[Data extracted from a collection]
-- ==== Sys2Proof/Laws/State.lean ====
section
/-! SUPPORT. One lemma per field per update of the state, so that no later proof unfolds a record update. -/

namespace Sys2Proof.Machine

/-! ### setStatus -/

@[simp] theorem setStatus_cfg (code lastOpc : Byte) (s : State) : (setStatus code lastOpc s).cfg = s.cfg := rfl
@[simp] theorem setStatus_opa (code lastOpc : Byte) (s : State) : (setStatus code lastOpc s).opa = s.opa := rfl
@[simp] theorem setStatus_opb (code lastOpc : Byte) (s : State) : (setStatus code lastOpc s).opb = s.opb := rfl
@[simp] theorem setStatus_res0 (code lastOpc : Byte) (s : State) : (setStatus code lastOpc s).res0 = s.res0 := rfl
@[simp] theorem setStatus_res1 (code lastOpc : Byte) (s : State) : (setStatus code lastOpc s).res1 = s.res1 := rfl
@[simp] theorem setStatus_statusCode (code lastOpc : Byte) (s : State) : (setStatus code lastOpc s).statusCode = code := rfl
@[simp] theorem setStatus_statusLastOpc (code lastOpc : Byte) (s : State) : (setStatus code lastOpc s).statusLastOpc = lastOpc := rfl
@[simp] theorem setStatus_vlen (code lastOpc : Byte) (s : State) : (setStatus code lastOpc s).vlen = s.vlen := rfl
@[simp] theorem setStatus_vctrl (code lastOpc : Byte) (s : State) : (setStatus code lastOpc s).vctrl = s.vctrl := rfl
@[simp] theorem setStatus_srcAddr (code lastOpc : Byte) (s : State) : (setStatus code lastOpc s).srcAddr = s.srcAddr := rfl
@[simp] theorem setStatus_dstAddr (code lastOpc : Byte) (s : State) : (setStatus code lastOpc s).dstAddr = s.dstAddr := rfl
@[simp] theorem setStatus_flagRej0 (code lastOpc : Byte) (s : State) : (setStatus code lastOpc s).flagRej0 = s.flagRej0 := rfl
@[simp] theorem setStatus_flagRej1 (code lastOpc : Byte) (s : State) : (setStatus code lastOpc s).flagRej1 = s.flagRej1 := rfl
@[simp] theorem setStatus_wl (code lastOpc : Byte) (s : State) : (setStatus code lastOpc s).wl = s.wl := rfl
@[simp] theorem setStatus_slots (code lastOpc : Byte) (s : State) : (setStatus code lastOpc s).slots = s.slots := rfl
@[simp] theorem setStatus_segmem (code lastOpc : Byte) (s : State) : (setStatus code lastOpc s).segmem = s.segmem := rfl
@[simp] theorem setStatus_inReset (code lastOpc : Byte) (s : State) : (setStatus code lastOpc s).inReset = s.inReset := rfl
@[simp] theorem setStatus_resetCount (code lastOpc : Byte) (s : State) : (setStatus code lastOpc s).resetCount = s.resetCount := rfl
@[simp] theorem setStatus_bus (code lastOpc : Byte) (s : State) : (setStatus code lastOpc s).bus = s.bus := rfl
@[simp] theorem setStatus_reads (code lastOpc : Byte) (s : State) : (setStatus code lastOpc s).reads = s.reads := rfl

/-! ### finish -/

@[simp] theorem finish_cfg (opc : Byte) (r0 r1 : Word) (s : State) : (finish opc r0 r1 s).cfg = s.cfg := rfl
@[simp] theorem finish_opa (opc : Byte) (r0 r1 : Word) (s : State) : (finish opc r0 r1 s).opa = s.opa := rfl
@[simp] theorem finish_opb (opc : Byte) (r0 r1 : Word) (s : State) : (finish opc r0 r1 s).opb = s.opb := rfl
@[simp] theorem finish_res0 (opc : Byte) (r0 r1 : Word) (s : State) : (finish opc r0 r1 s).res0 = r0 := rfl
@[simp] theorem finish_res1 (opc : Byte) (r0 r1 : Word) (s : State) : (finish opc r0 r1 s).res1 = r1 := rfl
@[simp] theorem finish_statusCode (opc : Byte) (r0 r1 : Word) (s : State) : (finish opc r0 r1 s).statusCode = 0 := rfl
@[simp] theorem finish_statusLastOpc (opc : Byte) (r0 r1 : Word) (s : State) : (finish opc r0 r1 s).statusLastOpc = opc := rfl
@[simp] theorem finish_vlen (opc : Byte) (r0 r1 : Word) (s : State) : (finish opc r0 r1 s).vlen = s.vlen := rfl
@[simp] theorem finish_vctrl (opc : Byte) (r0 r1 : Word) (s : State) : (finish opc r0 r1 s).vctrl = s.vctrl := rfl
@[simp] theorem finish_srcAddr (opc : Byte) (r0 r1 : Word) (s : State) : (finish opc r0 r1 s).srcAddr = s.srcAddr := rfl
@[simp] theorem finish_dstAddr (opc : Byte) (r0 r1 : Word) (s : State) : (finish opc r0 r1 s).dstAddr = s.dstAddr := rfl
@[simp] theorem finish_flagRej0 (opc : Byte) (r0 r1 : Word) (s : State) : (finish opc r0 r1 s).flagRej0 = s.flagRej0 := rfl
@[simp] theorem finish_flagRej1 (opc : Byte) (r0 r1 : Word) (s : State) : (finish opc r0 r1 s).flagRej1 = s.flagRej1 := rfl
@[simp] theorem finish_wl (opc : Byte) (r0 r1 : Word) (s : State) : (finish opc r0 r1 s).wl = s.wl := rfl
@[simp] theorem finish_slots (opc : Byte) (r0 r1 : Word) (s : State) : (finish opc r0 r1 s).slots = s.slots := rfl
@[simp] theorem finish_segmem (opc : Byte) (r0 r1 : Word) (s : State) : (finish opc r0 r1 s).segmem = s.segmem := rfl
@[simp] theorem finish_inReset (opc : Byte) (r0 r1 : Word) (s : State) : (finish opc r0 r1 s).inReset = s.inReset := rfl
@[simp] theorem finish_resetCount (opc : Byte) (r0 r1 : Word) (s : State) : (finish opc r0 r1 s).resetCount = s.resetCount := rfl
@[simp] theorem finish_bus (opc : Byte) (r0 r1 : Word) (s : State) : (finish opc r0 r1 s).bus = s.bus := rfl
@[simp] theorem finish_reads (opc : Byte) (r0 r1 : Word) (s : State) : (finish opc r0 r1 s).reads = s.reads := rfl

/-! ### raiseErr -/

@[simp] theorem raiseErr_cfg (e : ErrCode) (opc : Byte) (s : State) : (raiseErr e opc s).cfg = s.cfg := rfl
@[simp] theorem raiseErr_opa (e : ErrCode) (opc : Byte) (s : State) : (raiseErr e opc s).opa = s.opa := rfl
@[simp] theorem raiseErr_opb (e : ErrCode) (opc : Byte) (s : State) : (raiseErr e opc s).opb = s.opb := rfl
@[simp] theorem raiseErr_res0 (e : ErrCode) (opc : Byte) (s : State) : (raiseErr e opc s).res0 = s.res0 := rfl
@[simp] theorem raiseErr_res1 (e : ErrCode) (opc : Byte) (s : State) : (raiseErr e opc s).res1 = s.res1 := rfl
@[simp] theorem raiseErr_statusCode (e : ErrCode) (opc : Byte) (s : State) : (raiseErr e opc s).statusCode = errCodeByte e := rfl
@[simp] theorem raiseErr_statusLastOpc (e : ErrCode) (opc : Byte) (s : State) : (raiseErr e opc s).statusLastOpc = opc := rfl
@[simp] theorem raiseErr_vlen (e : ErrCode) (opc : Byte) (s : State) : (raiseErr e opc s).vlen = s.vlen := rfl
@[simp] theorem raiseErr_vctrl (e : ErrCode) (opc : Byte) (s : State) : (raiseErr e opc s).vctrl = s.vctrl := rfl
@[simp] theorem raiseErr_srcAddr (e : ErrCode) (opc : Byte) (s : State) : (raiseErr e opc s).srcAddr = s.srcAddr := rfl
@[simp] theorem raiseErr_dstAddr (e : ErrCode) (opc : Byte) (s : State) : (raiseErr e opc s).dstAddr = s.dstAddr := rfl
@[simp] theorem raiseErr_flagRej0 (e : ErrCode) (opc : Byte) (s : State) : (raiseErr e opc s).flagRej0 = s.flagRej0 := rfl
@[simp] theorem raiseErr_flagRej1 (e : ErrCode) (opc : Byte) (s : State) : (raiseErr e opc s).flagRej1 = s.flagRej1 := rfl
@[simp] theorem raiseErr_wl (e : ErrCode) (opc : Byte) (s : State) : (raiseErr e opc s).wl = s.wl := rfl
@[simp] theorem raiseErr_slots (e : ErrCode) (opc : Byte) (s : State) : (raiseErr e opc s).slots = s.slots := rfl
@[simp] theorem raiseErr_segmem (e : ErrCode) (opc : Byte) (s : State) : (raiseErr e opc s).segmem = s.segmem := rfl
@[simp] theorem raiseErr_inReset (e : ErrCode) (opc : Byte) (s : State) : (raiseErr e opc s).inReset = s.inReset := rfl
@[simp] theorem raiseErr_resetCount (e : ErrCode) (opc : Byte) (s : State) : (raiseErr e opc s).resetCount = s.resetCount := rfl
@[simp] theorem raiseErr_bus (e : ErrCode) (opc : Byte) (s : State) : (raiseErr e opc s).bus = s.bus := rfl
@[simp] theorem raiseErr_reads (e : ErrCode) (opc : Byte) (s : State) : (raiseErr e opc s).reads = s.reads := rfl
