/-- Of the ways a command can end, only the error leaves CODE other than OK, and it writes STATUS alone
(60_exceptions.md R178, R179). -/
theorem CommandOutcome.eq_of_not_ok {i : Instr} {s t : State} (h : CommandOutcome i s t) (hcode : t.statusCode ≠ 0x00) :
    t = { s with statusCode := t.statusCode, statusLastOpc := i.opc } := by
  cases h with
  | error e => exact raiseErr_eq_withStatus e i.opc s
  | statusOnly | results | slot => exact absurd rfl hcode

/-- Settles O39, from the ways a command can end; an illegal word ends in ERR_OPCODE. -/
theorem errorsChangeStatusOnly : Obligations.ErrorsChangeStatusOnly := by
  refine ⟨fun i s t h hcode => (exec_outcome h).eq_of_not_ok hcode, fun w s t h hcode => ?write⟩
  case write =>
    cases hdecode : decode w with
    | command i =>
      rw [runCommand, hdecode] at h
      have hopc : w.extractLsb' 0 8 = i.opc := opcField_of_decode hdecode
      rw [hopc]
      exact (exec_outcome h).eq_of_not_ok hcode
    | illegal why =>
      rw [runCommand_illegal s hdecode] at h
      cases h
      exact raiseErr_eq_withStatus .opcode (opcField w) s

end Sys2Proof.Machine
end

section
/-! The statements of the family of 70_reset_and_hazards.md. -/

namespace Sys2Proof.Machine

/-! ## The slots of reset -/

/-- Where the slots are those of reset, every index below N_TRK names a free one (70_reset_and_hazards.md R196). -/
theorem getElem?_slots_of_reset {s : State} {n : Nat} (hslots : s.slots = (State.resetFor s.cfg).slots)
    (hn : n < s.cfg.nTrk) : s.slots[n]? = some Slot.free := by
  rw [hslots, State.resetFor_slots, List.getElem?_replicate_of_lt hn]

/-- Settles O29: the common checks find no active slot, and TINIT wants an inactive one. -/
theorem onlyTinitSucceedsAfterReset : Obligations.OnlyTinitSucceedsAfterReset := by
  intro s _ hslots
  refine ⟨fun i hlo hhi => ?others, fun n hn hcap => ?tinit⟩
  case others =>
    have hi : isTracker i = true := (isTracker_iff_opc i).2 ⟨Nat.le_of_succ_le hlo, hhi⟩
    have hne : ∀ n, i ≠ .tinit n := by
      rintro n rfl
      exact absurd hlo (by decide : ¬0x21 ≤ (0x20 : Byte).toNat)
    split
    next hindex => exact exec_tracker_of_index hi hindex
    next hindex =>
      have hn := Nat.not_le.1 hindex
      exact exec_tracker_of_inactive hi hne hn (getElem?_slots_of_reset hslots hn) rfl
  case tinit =>
    rw [exec_tinit_of_inactive hn (getElem?_slots_of_reset hslots hn) rfl, if_neg (Nat.not_lt.2 hcap)]
    exact ⟨_, rfl, rfl, rfl⟩

/-! ## The parameters (70_reset_and_hazards.md R198) -/

/-- A CMD write leaves the parameters, legal word or not. -/
theorem runCommand_cfg {w : Word} {s t : State} (h : runCommand w s = .next t) : t.cfg = s.cfg := by
  cases hdecode : decode w with
  | command i =>
    rw [runCommand, hdecode] at h
    obtain ⟨hcfg, -⟩ := (exec_outcome h).frame
    exact hcfg
  | illegal why =>
    rw [runCommand_illegal s hdecode] at h
    cases h
    exact raiseErr_cfg ..

/-- A change of the reset input leaves the parameters: a release puts the reset values for the same ones. -/
theorem driveReset_cfg (level : Bool) (s : State) : (driveReset level s).cfg = s.cfg := by
  rw [driveReset]
  split
  · rfl
  · split
    · exact releaseReset_cfg s
    · rfl

/-- Every host event that completes leaves the parameters. -/
theorem perform_cfg {e : BusEvent} {s t : State} (h : perform e s = .next t) : t.cfg = s.cfg := by
  cases e with
  | resetInput level =>
    cases h
    exact driveReset_cfg level s
  | read a =>
    rw [perform_read (inReset_of_perform_access h nofun)] at h
    cases h
    exact performRead_cfg a s
  | write a v =>
    have hr := inReset_of_perform_access h nofun
    by_cases hc : locate a = .cmd
    · exact runCommand_cfg (perform_write_cmd hr hc ▸ h)
    · rw [perform_write hr hc] at h
      cases h
      obtain ⟨hcfg, -⟩ := writeLocation_frame v s (locate a)
      exact hcfg

/-- Settles O43: a step is one host event or none, and taking the event off the list leaves the parameters. -/
theorem parametersNeverChange : Obligations.ParametersNeverChange := by
  intro s t h
  unfold step at h
  split at h
  next =>
    cases h
    rfl
  next e rest hbus => exact perform_cfg (s := { s with bus := rest }) h
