/-- R79 and R109 with R4's parameter: the multiple write request: the frame for up to `MAX_WRITE_REGS` values, 127 by
default, `BadCount` for more. The rules are this at 127. That the bound is the configuration's field, and that for a
configuration that is not well formed (`Config.wf`: a `MAX_WRITE_REGS` of 128 or more) the frame is still built, its byte
count cut to 8 bits, is the model's (log 13). -/
def Obligations.WriteMultipleBuildsFrameOrRaises : Prop :=
  ({} : Config).maxWriteRegs = 127 ∧ ∀ (s : State) (slave : Byte) (addr : Word) (vals : List Word),
    let n := vals.length
    let body : List Byte := [slave, 0x10, addr.extractLsb' 8 8, addr.extractLsb' 0 8,
      (BitVec.ofNat 16 n).extractLsb' 8 8, (BitVec.ofNat 16 n).extractLsb' 0 8, BitVec.ofNat 8 (2 * n)]
      ++ (vals.map fun v => [v.extractLsb' 8 8, v.extractLsb' 0 8]).flatten
    let built : Block := { s.blk with
      txbuf := body ++ [(crcAcc body).extractLsb' 0 8, (crcAcc body).extractLsb' 8 8], txptr := 0, crc := crcAcc body }
    (n ≤ s.cfg.maxWriteRegs → Completes (.reqWrm slave addr vals) s built .nothing)
      ∧ (s.cfg.maxWriteRegs < n → Raises (.reqWrm slave addr vals) s 3)
      ∧ ∀ (c : Command) rest, c.cmd = 0x4 → c.fc = 0x10 → c.slave = slave → c.addr = addr → c.vals = vals →
        (n ≤ s.cfg.maxWriteRegs → CommandCompletes c rest s built .nothing)
        ∧ (s.cfg.maxWriteRegs < n → CommandRaises c rest s 3)

/-- R48: the frame of a multiple write, index by index; the byte at index 4 is 0 because the parameters fit each other
(`Config.wf`, log 13). -/
def Obligations.WriteMultipleFrameByIndex : Prop :=
  ∀ (s : State) (slave : Byte) (addr : Word) (vals : List Word), s.cfg.wf = true →
    vals.length ≤ s.cfg.maxWriteRegs →
    ∃ t, exec (.reqWrm slave addr vals) s = .next t ∧ t.blk.txLen = 9 + 2 * vals.length
      ∧ t.blk.txbuf[0]? = some slave ∧ t.blk.txbuf[1]? = some 0x10
      ∧ t.blk.txbuf[2]? = some (addr.extractLsb' 8 8) ∧ t.blk.txbuf[3]? = some (addr.extractLsb' 0 8)
      ∧ t.blk.txbuf[4]? = some 0x00 ∧ t.blk.txbuf[5]? = some (BitVec.ofNat 8 vals.length)
      ∧ t.blk.txbuf[6]? = some (BitVec.ofNat 8 (2 * vals.length))
      ∧ (∀ k v, vals[k]? = some v → t.blk.txbuf[7 + 2 * k]? = some (v.extractLsb' 8 8)
          ∧ t.blk.txbuf[8 + 2 * k]? = some (v.extractLsb' 0 8))
      ∧ t.blk.txbuf[7 + 2 * vals.length]?
          = some ((crcAcc (t.blk.txbuf.take (7 + 2 * vals.length))).extractLsb' 0 8)
      ∧ t.blk.txbuf[8 + 2 * vals.length]?
          = some ((crcAcc (t.blk.txbuf.take (7 + 2 * vals.length))).extractLsb' 8 8)

/-- R80 and R20: the frame is a function of the operands alone; two states that need agree in nothing get the same one,
and the same `CRC`, where both build it; blocks of one `MAX_WRITE_REGS` (R4) refuse alike. -/
def Obligations.FrameDependsOnOperandsAlone : Prop :=
  ∀ (s₁ s₂ t₁ t₂ : State) (c : Command) (rest₁ rest₂ : List HostEvent), c.cmd = 0x4 →
    s₁.host = .command c :: rest₁ → s₂.host = .command c :: rest₂ → step s₁ = .next t₁ → step s₂ = .next t₂ →
    (s₁.cfg.maxWriteRegs = s₂.cfg.maxWriteRegs → t₁.blk.exc = t₂.blk.exc) ∧ (t₁.blk.exc = 0 → t₂.blk.exc = 0 →
      t₁.blk.txbuf = t₂.blk.txbuf ∧ t₁.blk.txptr = t₂.blk.txptr ∧ t₁.blk.crc = t₂.blk.crc)
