/-- Settles O5, by the host's next event: an idle step and RESET have their next state by their own laws, and a command
has one whatever it decodes to (`exists_step_command_eq_next`). -/
theorem everyStepHasNextState : Obligations.EveryStepHasNextState := by
  intro s
  match h : s.host with
  | [] => exact ⟨s, step_idle h⟩
  | .reset :: rest => exact ⟨_, step_reset h⟩
  | .command c :: rest => exact exists_step_command_eq_next h

end Sys2Proof.Machine
end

### [Problem details]
Search the data for the string "obtain" and copy each line where it appears.

### [Answer to the problem]
    obtain ⟨hcfg, -⟩ := (exec_outcome h).frame
      obtain ⟨hcfg, -⟩ := writeLocation_frame v s (locate a)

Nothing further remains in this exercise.